The Orphaned Sector Problem Revisited

In the first post, we initiated the Big Bang and made some iterations to create a Universe containing Clusters of Sectors. At the end of the post, we ran into an issue whereupon we might wind up with orphaned sectors.

Here's a recap of the algorithm itself:

    # Define some constants
    define NUM_SECTORS = 1000
    define MIN_NEIGHBORS = 1
    define MAX_NEIGHBORS = 4
    define MIN_CLUSTERS  = 10

    # Begin Big Bang
    create empty Universe
    fill Universe with K Sectors
    create empty Clusters

    while still available Sectors
        add Cluster C to Clusters list
            for 1..J (where J = rng(MIN_NEIGHBORS, MAX_NEIGHBORS)
                pick random available Sector as N (where N != S)
                add to S.Neighbors list
            add S to C.Sectors list
            remove S from available Sector list

        for each Cluster as C
        pick random Cluster N (where N != C)
            pick random Sector S1 in C
            pick random Sector S2 in N
            add S2 to S1.Neighbors list

For a simple Universe, you might wind up with Sectors in a Cluster like this:

See the problem? Once we go from from S1 -> S2, we can't get back to S1 -- ever! Big problem!

In Part II, I discussed a possible solution: using depth-first search (DFS) or breadth-first search (BFS) to detect orphan sectors, then attempt to connect them again.

It turns out, there's a better way.

Tunnel Vision

This one took me awhile to figure out. As I was tinkering with the algorithms to get rid of the orphan sectors, I realized something: I was randomly connecting previously-randomized sectors. Why bother with the random connections if the sector numbers are already random? Just connect it to the next one in the list!

In other words, we have some clusters that look like this:

sectors = [1,2,3,4,5,6,7,8,9,10];
cluster1 = [6,3,1,7];
cluster2 = [2,9,4];
cluster3 = [10,5,8];

Since each cluster is already randomized, let's just connect them in order!

cluster1: 6 -> 3 -> 1 -> 7
cluster2: 2 -> 9 -> 4
cluster3: 10 -> 5 -> 8

Once each cluster's sectors are connected, connect the first and last sector of each cluster: cluster1: 8 (cluster3) -> 6 -> 3 -> 1 -> 7 -> 2 (cluster2) cluster2: 7 (cluster1) -> 2 -> 9 -> 4 -> 10 (cluster3) cluster3: 4 (cluster2) -> 10 -> 5 -> 8 -> 6 (cluster1)
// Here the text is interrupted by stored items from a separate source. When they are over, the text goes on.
/-- Every step of an ENC keeps the run's invariant and lowers the number of steps left (R227, R296). -/
theorem EncRun.step {s0 s : State} (h : EncRun s0 s) (hop : s0.lOp = .enc) (hq : s0.inRace = [])
    (hb : s.busy = true) : EncRun s0 (engineStep s) ∧ stepsLeft 6 (engineStep s) < stepsLeft 6 s := by
  unfold engineStep
  rw [if_pos hb]
  suffices hrow : EncRun s0 (engineRow s) ∧ stepsLeft 6 (engineRow s) < stepsLeft 6 s from
    ⟨hrow.1.nextDraw, hrow.2⟩
  unfold engineRow
  split
  · next hp => exact (h.notIdle hp).elim
  · next hp => simp [State.busy, hp, Phase.busy, Phase.stateCode] at hb
  · next hp => exact h.checkRow hop hp
  · next hp => exact h.vloopRow hop hq hp
  · next hp => exact h.sloopRow hop hq hp
  · next hp =>
    have hop' : s.lOp = .enc := h.frame.lOp.trans hop
    simp only [tailRow, hop']
    exact ⟨h.encodeTail hq hp, by simp [stepsLeft, hp, Machine.encodeTail]⟩

/-! ### The whole operation -/

/-- The launched state starts a run. -/
theorem EncRun.start {s0 : State} (hp : s0.phase = .check) (hi : s0.ipos = 0) (ho : s0.opos = 0) : EncRun s0 s0 := by
  refine ⟨.refl s0, fun _ _ => rfl, ?_, fun _ => ⟨hi, ho, rfl⟩, ?_, ?_, ?_, ?_, ?_, ?_, ?_⟩ <;>
    simp [hp, Phase.kernel]

/-- An ENC ends, as 40_engine_ops.md R120 to R123 say. -/
theorem EncRun.complete {s0 : State} (hp : s0.phase = .check) (hi : s0.ipos = 0) (ho : s0.opos = 0)
    (hop : s0.lOp = .enc) (hq : s0.inRace = []) : EncRun s0 s0.complete ∧ s0.complete.phase = .done := by
  have := runEngine_reaches (P := EncRun s0) (μ := stepsLeft 6) (fun s h hb => h.step hop hq hb)
    (stepBound s0.lOp s0.lN) s0 (.start hp hi ho) (by simp [stepsLeft, hp, stepBound, hop]; omega)
  refine ⟨this.1, ?_⟩
  have hidle := this.1.notIdle
  have hb := this.2
  unfold State.complete
  generalize runEngine (stepBound s0.lOp s0.lN) s0 = t at hidle hb
  cases ht : t.phase <;> simp_all [State.busy, Phase.busy, Phase.stateCode]

end Sys2Proof.Machine
end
If you were to graph this, you'd get a circle, like this:

As you can see, it's possible to get from any sector to any other sector in the universe. Now that we know that's possible, all we have to do is add new connections at random within clusters. The algorithm looks something like this:

// First pass: Connect each sector sequentially
for C in Clusters
  for S in C.Sectors
    Neighbor = S + 1
    if (Neighbor > number of sectors in C)
      Neighbor = 0


  NeighborC = C + 1
  if (NeighborC > number of clusters)
    NeighborC = 0

  // Connect last sector of this cluster to 
  // first sector of next cluster

// Second pass: Randomly connect sectors
for C in Clusters
  for S1 in C.Sectors
    chance = Random(0, 100)
    if (Random > CHANCE_OF_CONNECTION)
      S2 = C.Sectors.Random

  // Select random cluster
  C2 = Clusters.Random

  // Connect random sector in C to random sector in C2

This might look something like this:

If you look at this carefully, you'll see that there are no orphaned nodes. The universe is 100% connected, but still looks pretty random!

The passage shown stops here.